在初始化代码中，可以了解到SD的几个关键组件：
vae：变分自编码器，负责将数据压缩到潜在空间（latent space）与潜在数据的解压缩。
text_encoder：文本编码器，默认使用CLIP模型中的text-encoder，将控制图像生成的文本进行编码。
unet：噪声预测模型，在潜在空间执行。
scheduler: 负责去噪过程的计算。

def __init__(
        self,
        vae: AutoencoderKL,
        text_encoder: CLIPTextModel,
        tokenizer: CLIPTokenizer,
        unet: UNet2DConditionModel,
        scheduler: KarrasDiffusionSchedulers,
        safety_checker: StableDiffusionSafetyChecker,
        feature_extractor: CLIPImageProcessor,
        image_encoder: CLIPVisionModelWithProjection = None,
        requires_safety_checker: bool = True,
    ):
    ...

核心逻辑实现在__call__方法中

def __call__(
  ...
)
...
  # 省略第0~2步的潜在空间尺寸赋值，输入检查，batch_size, device等参数定义。
  
  # 3. 输入文本编码，这里包括了对负提示词的处理
  prompt_embeds, negative_prompt_embeds = self.encode_prompt(
              prompt,
              device,
              num_images_per_prompt,
              self.do_classifier_free_guidance,
              negative_prompt,
              prompt_embeds=prompt_embeds,
              negative_prompt_embeds=negative_prompt_embeds,
              lora_scale=lora_scale,
              clip_skip=self.clip_skip,
          )

  # 4. Prepare timesteps
  timesteps, num_inference_steps = retrieve_timesteps(
      self.scheduler, num_inference_steps, device, timesteps, sigmas
  )

  # 5. Prepare latent variables
  num_channels_latents = self.unet.config.in_channels
  latents = self.prepare_latents(
      batch_size * num_images_per_prompt,
      num_channels_latents,
      height,
      width,
      prompt_embeds.dtype,
      device,
      generator,
      latents,
  )

  # 6. Prepare extra step kwargs. TODO: Logic should ideally just be moved out of the pipeline
  extra_step_kwargs = self.prepare_extra_step_kwargs(generator, eta)

  # 6.1 Add image embeds for IP-Adapter
  added_cond_kwargs = (
      {"image_embeds": image_embeds}
      if (ip_adapter_image is not None or ip_adapter_image_embeds is not None)
      else None
  )

  # 6.2 Optionally get Guidance Scale Embedding
  timestep_cond = None
  if self.unet.config.time_cond_proj_dim is not None:
      guidance_scale_tensor = torch.tensor(self.guidance_scale - 1).repeat(batch_size * num_images_per_prompt)
      timestep_cond = self.get_guidance_scale_embedding(
          guidance_scale_tensor, embedding_dim=self.unet.config.time_cond_proj_dim
      ).to(device=device, dtype=latents.dtype)

  # 7. Denoising loop
  num_warmup_steps = len(timesteps) - num_inference_steps * self.scheduler.order
  self._num_timesteps = len(timesteps)
  with self.progress_bar(total=num_inference_steps) as progress_bar:
      for i, t in enumerate(timesteps):
          if self.interrupt:
              continue

          # expand the latents if we are doing classifier free guidance
          latent_model_input = torch.cat([latents] * 2) if self.do_classifier_free_guidance else latents
          latent_model_input = self.scheduler.scale_model_input(latent_model_input, t)

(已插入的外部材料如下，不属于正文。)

-- ==== Sys2Proof/Machine/Accesses.lean ====
section
/-! DEFINITION. Accesses: how an instruction's lanes start their accesses (R55, R106, R132 to R137), how an operation in flight is counted, parks on its faulting lanes and completes (R45, R67, R184, R358), and how an access is performed. -/

namespace Sys2Proof.Machine

open Sys2Proof

/-- Instructions that execute once: their faults are scalar records (R106, R358). -/
def OpKind.once : OpKind → Bool
  | .copy .. => true
  | .trace .. => true
  | .job .. => true
  | _ => false

/-- The address of a lane (R132): S63:S62 plus A plus B, modulo 2^64. -/
def Team.vecAddr (t : Team) (a b : Word) : Nat := (t.pair 62 + a.toNat + b.toNat) % 2 ^ 64

/-- The address of a scalar access (R105): the pair plus B sign-extended, modulo 2^64. -/
def Team.scalarAddr (t : Team) (n : BitVec 6) (b : Word) : Nat := (t.pair n + sext64 b) % 2 ^ 64

/-- No place yet. -/
def noTr : Tr := { place := .zeros, pa := 0, nodes := [] }

/-- A lane's access before it starts. -/
def Acc.new (lane va size align reg : Nat) (data : List Byte) : Acc :=
  { lane := lane, va := va, size := size, align := align, reg := reg, data := data, tr := noTr, done := false, aux := 0 }

/-- What the start of one access gives: it is under way, it faults, or its walk holds. -/
inductive Start where
  | ok (a : Acc)
  | fault (f : LaneFault)
  | hold (h : Hold)
  deriving DecidableEq, Repr

/-- The start of a memory access (R134, R137, R345): ALIGN before translation, then the walk's cause, then an uncorrectable error met by a read or by a partial write. -/
def State.startMem (s : State) (i : Nat) (t : Team) (k : Kind) (a : Acc) : Start × State :=
  if a.va % a.align ≠ 0 then (.fault (plainFault a.lane a.va .align), s)
  else
    match s.translate t.part t.ctx (some t.core) (coreDie t.core) (some i) (some a.lane) a.va k with
    | (.mig, s1) => (.hold .walkMig, s1)
    | (.drain, s1) => (.hold .walkDrain, s1)
    | (.fault c pg tier sz, s1) => (.fault (laneFault a.lane a.va c pg tier sz), s1)
    | (.ok tr, s1) =>
      match tr.place with
      | .mem key =>
        if k ≠ .none ∧ s1.meetsBad i (k == .write) key a.size then
          (.fault (laneFault a.lane a.va .memUncorr tr.pa (opTier (keyTier key)) tr.leaf), s1)
        else (.ok { a with tr := tr }, s1)
      | _ => (.ok { a with tr := tr }, s1)

/-- The start of a scratch access (R215): ALIGN, then SCRATCH_BOUNDS. -/
def State.startScratch (s : State) (t : Team) (a : Acc) : Start :=
  if a.va % a.align ≠ 0 then .fault (plainFault a.lane a.va .align)
  else
    match recFind s.clusters t.cluster with
    | none => .fault (plainFault a.lane a.va .scratchBounds)
    | some c =>
      if scratchOk c a.va a.size && c.spoiled.contains (scratchKey a.va / 32) then .fault (plainFault a.lane a.va .memUncorr)
      else if scratchOk c a.va a.size then .ok { a with tr := { place := .scratch t.cluster (scratchKey a.va), pa := 0, nodes := [] } }
      else .fault (plainFault a.lane a.va .scratchBounds)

          # predict the noise residual 在潜在空间预测噪声
          noise_pred = self.unet(
              latent_model_input,
              t,
              encoder_hidden_states=prompt_embeds,
              timestep_cond=timestep_cond,
              cross_attention_kwargs=self.cross_attention_kwargs,
              added_cond_kwargs=added_cond_kwargs,
              return_dict=False,
          )[0]

          # perform guidance
          if self.do_classifier_free_guidance:
              noise_pred_uncond, noise_pred_text = noise_pred.chunk(2)
              noise_pred = noise_pred_uncond + self.guidance_scale * (noise_pred_text - noise_pred_uncond)

          if self.do_classifier_free_guidance and self.guidance_rescale > 0.0:
              # Based on 3.4. in https://arxiv.org/pdf/2305.08891.pdf
              noise_pred = rescale_noise_cfg(noise_pred, noise_pred_text, guidance_rescale=self.guidance_rescale)

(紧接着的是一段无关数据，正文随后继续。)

-- ==== Sys2Proof/Machine/Queues.lean ====
section
/-! DEFINITION. Queues: hardware work queues, their sub-rings and steal order (R138 to R142), ENQ, DEQ, DEQTRY, QLEN, RFSRC and refills (R14, R17, R143 to R148). -/

namespace Sys2Proof.Machine

open Sys2Proof

/-! ## Virtual dies (R324, R325) -/

/-- The physical die bound to a virtual die of a context. -/
def State.physDie (s : State) (p c v : Nat) : Option Nat := (s.ctx p c).vdmap[v]?

/-- The distance of two virtual dies on the physical grid (R325); none where one is not bound. -/
def State.hops (s : State) (p c u v : Nat) : Option Nat :=
  match s.physDie p c u, s.physDie p c v with
  | some a, some b =>
    let d (x y : Nat) : Nat := if x ≤ y then y - x else x - y
    some (d (a / 4) (b / 4) + d (a % 4) (b % 4))
  | _, _ => none

/-! ## Queues -/

/-- The number under which queue n of a partition is kept. -/
def queueKey (p n : Nat) : Nat := p * 4096 + n

/-- A queue that no descriptor write has touched (R140). -/
def Queue.fresh : Queue := { base := 0, depth := 0, radius := 15, prio := 0, en := false, rings := [] }

/-- A queue. -/
def State.queue (s : State) (k : Nat) : Queue := cellGet Queue.fresh s.queues k
/-- The state with a queue replaced. -/
def State.setQueue (s : State) (k : Nat) (q : Queue) : State := { s with queues := cellPut s.queues k q }

/-- A sub-ring of a queue (R139). -/
def Queue.ring (q : Queue) (v : Nat) : SubRing := cellGet { head := 0, tail := 0, published := [] } q.rings v
/-- The queue with a sub-ring replaced. -/
def Queue.setRing (q : Queue) (v : Nat) (r : SubRing) : Queue := { q with rings := cellPut q.rings v r }
/-- Records a sub-ring holds, D. -/
def Queue.cap (q : Queue) : Nat := q.depth + 1

/-- The address of slot s of sub-ring v (R139). -/
def Queue.recAddr (q : Queue) (v s : Nat) : Nat := (q.base + (v * q.cap + s % q.cap) * 32) % 2 ^ 64

/-- The queue that an operation dequeues from. -/
def OpKind.dequeues : OpKind → Option Nat
  | .deq k _ _ _ => some k
  | _ => none

/-- Slots of a sub-ring that a dequeue has claimed and not read: a slot whose read faulted keeps its record until the replay has read it (R139, R144). -/
def State.unread (s : State) (k v : Nat) : List Nat :=
  (s.ops.map fun x =>
    if x.2.kind.dequeues = some k then ((x.2.accs.filter fun a => !a.done) ++ x.2.refail).filterMap fun a => if a.aux = v then some a.reg else none
    else []).flatten

/-- The least number of a list, or d. -/
def listMin (d : Nat) (l : List Nat) : Nat := l.foldl min d

/-- A sub-ring has room: its next slot holds no record (R139). -/
def State.roomIn (s : State) (k v : Nat) : Bool :=
  let r := (s.queue k).ring v
  decide (r.tail < (s.queue k).cap + listMin r.head (s.unread k v))

/-- Records claimed and not yet dequeued in sub-ring v (R140, R148). -/
def State.heldIn (s : State) (k v : Nat) : Nat :=
  let r := (s.queue k).ring v
  r.tail - r.head + (s.unread k v).length

/-- Records held in all sub-rings. -/
def State.held (s : State) (k : Nat) : Nat := (List.range 8).foldl (fun n v => n + s.heldIn k v) 0

/-- The steal order of a queue from virtual die u (R142): u first, then ascending hops, ties by the lower die. -/
def State.stealOrder (s : State) (p c k u : Nat) : List Nat :=
  let r := (s.queue k).radius
  ((List.range 5).map fun h =>
    if r < 5 ∧ r < h then []
    else (List.range (s.ctx p c).vdmap.length).filter fun v => s.hops p c u v == some h).flatten

/-- A block of a context's fault records, another than x's, has entered a queue in part: no other record enters it (R326). -/
def State.blockOpen (s : State) (x k : Nat) : Bool := s.ctxs.any fun y => y.1 != x && y.2.ownOpen == some k

/-- A block of fault records of any context has entered a queue in part (R326). -/
def State.blockIn (s : State) (k : Nat) : Bool := s.ctxs.any fun y => y.2.ownOpen == some k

          # compute the previous noisy sample x_t -> x_t-1
          latents = self.scheduler.step(noise_pred, t, latents, **extra_step_kwargs, return_dict=False)[0]

          if callback_on_step_end is not None:
              callback_kwargs = {}
              for k in callback_on_step_end_tensor_inputs:
                  callback_kwargs[k] = locals()[k]
              callback_outputs = callback_on_step_end(self, i, t, callback_kwargs)

              latents = callback_outputs.pop("latents", latents)
              prompt_embeds = callback_outputs.pop("prompt_embeds", prompt_embeds)
              negative_prompt_embeds = callback_outputs.pop("negative_prompt_embeds", negative_prompt_embeds)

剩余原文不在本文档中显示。